## Required action
Beneath this instruction is a block of data; output from it exactly the lines that run from the one containing "Memory.read r a" through the one containing "if a < k then (if", inclusive.

Data items
● ● ● ●

-- ==== Sys2Proof/Machine/State.lean ====
section
/-! DEFINITION. The state of one OC9640 as plain data, block by block, and `State.reset`, the state at the end of a
Total reset, before its exit sequence runs (log 3). Registers that software writes are kept as words under the
register's name; RO registers that only report are computed (Machine/Registers.lean). -/

namespace Sys2Proof.Machine

/-! ### Why a step may stop -/

/-- No rule leaves the chip without a state: HALT (R419), the strap and trim safe states (R411, R412) and power
off are states. So there is no fault, and `exec` never answers one. -/
inductive Fault
  deriving DecidableEq, Repr

/-- Why a command has no meaning. -/
inductive Refusal where
  /-- Raised by a dispatch arm whose meaning is not written yet. Safe: nothing can be proved of such a step. -/
  | notModelled (mnemonic : String)
  deriving DecidableEq, Repr

/-! ### Names of the manual's codes -/

/-- Status codes (Table BERTH-9). -/
inductive Status where
  | ok | part
  | unknownOp | badField | blockCrc | oversize | range | truncatedPush | badRegion | notInStream | badTarget
  | stackFault | poolFull | badSignature
  | denied | locked | badPassword | entryBlocked | notService | gateTimeout | counterBound
  | readOnly | holdLimit | belowMinimum | mediaExhausted | logbookFull | mediaLost | saturated
  | energyWait | writeThrough
  | busy | overReserved | wrongState | queueFull | aborted | flushed | domainOff
  | fenced | memberLost | memUncorrectable | machineCheck | colourFault
  | halted
  deriving DecidableEq, Repr

/-- Berth states (Table BERTH-3). -/
inductive BState where
  | empty | unallocated | loading | loaded | ready | running | waiting | quiesced | stopped
  deriving DecidableEq, Repr

/-- Wait causes (Table BERTH-4); `none` is code 0. -/
inductive WaitWhy where
  | none | waitt | waite | data | ledger | order | gate | upPath | die | cascade
  deriving DecidableEq, Repr

/-- Fault classes, lowest first (R422). -/
inductive Cls where
  | note | degrade | fence | halt
  deriving DecidableEq, Repr

/-- Reset reaches (Table RST-1), narrowest first. -/
inductive Reach where
  | block | warm | cold | total
  deriving DecidableEq, Repr

/-! ### Time (02) -/

/-- Quality states (Table TIDE-6). -/
inductive Quality where
  | synced | holdover | freeRunning
  deriving DecidableEq, Repr

/-- A latched counter value and its quality (R57). -/
structure Snapshot where
  ns : Pair 64
  qual : W16
  deriving DecidableEq, Repr

/-- A sync marker whose time has not come yet (R62). -/
structure Marker where
  number : Byte
  instant : W64
  lane : Bool
  tidesLeft : Nat
  /-- It came while a step was pending: its time counts nowhere (R62, R65). -/
  dropped : Bool
  deriving DecidableEq, Repr
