-- ==== Sys2Proof/Machine/Ops.lean ====
section
/-! DEFINITION. The named operations every meaning is built from: codes of the manual, memories, free values, time,
the up path, events and completions. -/

namespace Sys2Proof.Machine

/-- The outcome type of every meaning. -/
abbrev Out := Host.Outcome State Fault Refusal

/-! ### Codes -/

/-- Table BERTH-9. -/
def Status.code : Status → Byte
  | .ok => 0x00 | .part => 0x01
  | .unknownOp => 0x10 | .badField => 0x11 | .blockCrc => 0x12 | .oversize => 0x13 | .range => 0x14
  | .truncatedPush => 0x15 | .badRegion => 0x16 | .notInStream => 0x17 | .badTarget => 0x18 | .stackFault => 0x19
  | .poolFull => 0x1A | .badSignature => 0x1B
  | .denied => 0x20 | .locked => 0x21 | .badPassword => 0x22 | .entryBlocked => 0x23 | .notService => 0x24
  | .gateTimeout => 0x25 | .counterBound => 0x26
  | .readOnly => 0x30 | .holdLimit => 0x31 | .belowMinimum => 0x32 | .mediaExhausted => 0x33 | .logbookFull => 0x34
  | .mediaLost => 0x35 | .saturated => 0x36
  | .energyWait => 0x40 | .writeThrough => 0x41
  | .busy => 0x50 | .overReserved => 0x51 | .wrongState => 0x52 | .queueFull => 0x53 | .aborted => 0x54
  | .flushed => 0x55 | .domainOff => 0x56
  | .fenced => 0x60 | .memberLost => 0x61 | .memUncorrectable => 0x62 | .machineCheck => 0x63 | .colourFault => 0x64
  | .halted => 0x70

/-- The rows of Table BERTH-9 marked "stops". -/
def Status.stops : Status → Bool
  | .badTarget | .stackFault | .memUncorrectable | .machineCheck | .colourFault | .halted => true
  | _ => false

/-- The statuses that clear E (Table BERTH-2). -/
def Status.good : Status → Bool
  | .ok | .writeThrough => true
  | _ => false

/-- Table BERTH-3. -/
def BState.code : BState → Nat
  | .empty => 0 | .unallocated => 1 | .loading => 2 | .loaded => 3 | .ready => 4 | .running => 5 | .waiting => 6
  | .quiesced => 7 | .stopped => 8

/-- Table BERTH-4. -/
def WaitWhy.code : WaitWhy → Nat
  | .none => 0 | .waitt => 1 | .waite => 2 | .data => 3 | .ledger => 4 | .order => 5 | .gate => 6 | .upPath => 7
  | .die => 8 | .cascade => 9

/-- Class codes (R422). -/
def Cls.code : Cls → Nat
  | .note => 0 | .degrade => 1 | .fence => 2 | .halt => 3

def Cls.ofCode : Nat → Cls
  | 0 => .note | 1 => .degrade | 2 => .fence | _ => .halt

def Cls.max (a b : Cls) : Cls := if a.code < b.code then b else a

/-- Reaches, widest highest (Table RST-1). -/
def Reach.code : Reach → Nat
  | .block => 0 | .warm => 1 | .cold => 2 | .total => 3

def Reach.max (a b : Reach) : Reach := if a.code < b.code then b else a

/-- Quality bits [15:14] (Table TIDE-7). -/
def Quality.code : Quality → Nat
  | .synced => 0 | .holdover => 1 | .freeRunning => 2

/-- Ledger codes (Table HUP-1). -/
def Ledger.code : Ledger → Nat
  | .covered => 0 | .waiting => 1 | .bench => 2

/-! ### Berths -/

def State.berth (s : State) (b : BerthId) : Berth := s.berths[b]

def State.setBerth (s : State) (b : BerthId) (x : Berth) : State := { s with berths := s.berths.set b.val x b.isLt }

def State.modBerth (s : State) (b : BerthId) (f : Berth → Berth) : State := s.setBerth b (f (s.berth b))

/-- Every berth, lowest first. -/
def allBerths : List BerthId := List.finRange 512

/-- A berth number from 9 bits. -/
def berthOf (n : Nat) : BerthId := Fin.ofNat 512 n

/-! ### Byte memories in canonical form: addresses rising, no zero byte listed -/

/-- The byte at an address; an unlisted byte reads 0. -/
def Memory.read : List Host.Cell → Nat → Byte
  | [], _ => 0
  | (k, v) :: r, a => if k = a then v else if a < k then 0 else Memory.read r a

/-- A byte written; writing 0 removes the entry. -/
def Memory.write : List Host.Cell → Nat → Byte → List Host.Cell
  | [], a, v => if v = 0 then [] else [(a, v)]
  | (k, w) :: r, a, v =>
    if a < k then (if v = 0 then (k, w) :: r else (a, v) :: (k, w) :: r)
    else if a = k then (if v = 0 then r else (a, v) :: r)
    else (k, w) :: Memory.write r a v

/-- Every listed address is above `lo`, they rise, and no zero is listed. -/
def Memory.above (lo : Nat) : List Host.Cell → Bool
  | [] => true
  | (k, v) :: r => lo ≤ k && v ≠ 0 && Memory.above (k + 1) r

/-- The canonical form. -/
def Memory.wf (m : List Host.Cell) : Bool := Memory.above 0 m

def Memory.readN (m : List Host.Cell) (a : Nat) : Nat → List Byte
  | 0 => []
  | n + 1 => Memory.read m a :: Memory.readN m (a + 1) n

def Memory.writeN (m : List Host.Cell) (a : Nat) : List Byte → List Host.Cell
  | [] => m
  | b :: bs => Memory.writeN (Memory.write m a b) (a + 1) bs

/-- The bytes [a, a + n) set to 0. -/
def Memory.clear (m : List Host.Cell) (a n : Nat) : List Host.Cell := m.filter fun c => c.1 < a || a + n ≤ c.1

/-! ### Tables by key, keys rising -/

def tabGet {α : Type} : List (Nat × α) → Nat → Option α
  | [], _ => none
  | (k, v) :: r, a => if k = a then some v else if a < k then none else tabGet r a

/-- An entry put, replaced or, with none, removed. -/
def tabPut {α : Type} : List (Nat × α) → Nat → Option α → List (Nat × α)
  | [], a, v => match v with
    | none => []
    | some x => [(a, x)]
  | (k, w) :: r, a, v =>
    if a < k then (match v with
      | none => (k, w) :: r
      | some x => (a, x) :: (k, w) :: r)
    else if a = k then (match v with
      | none => r
      | some x => (a, x) :: r)
    else (k, w) :: tabPut r a v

● ● ● ●

## Output for this task
  | (k, v) :: r, a => if k = a then v else if a < k then 0 else Memory.read r a

/-- A byte written; writing 0 removes the entry. -/
def Memory.write : List Host.Cell → Nat → Byte → List Host.Cell
  | [], a, v => if v = 0 then [] else [(a, v)]
  | (k, w) :: r, a, v =>
    if a < k then (if v = 0 then (k, w) :: r else (a, v) :: (k, w) :: r)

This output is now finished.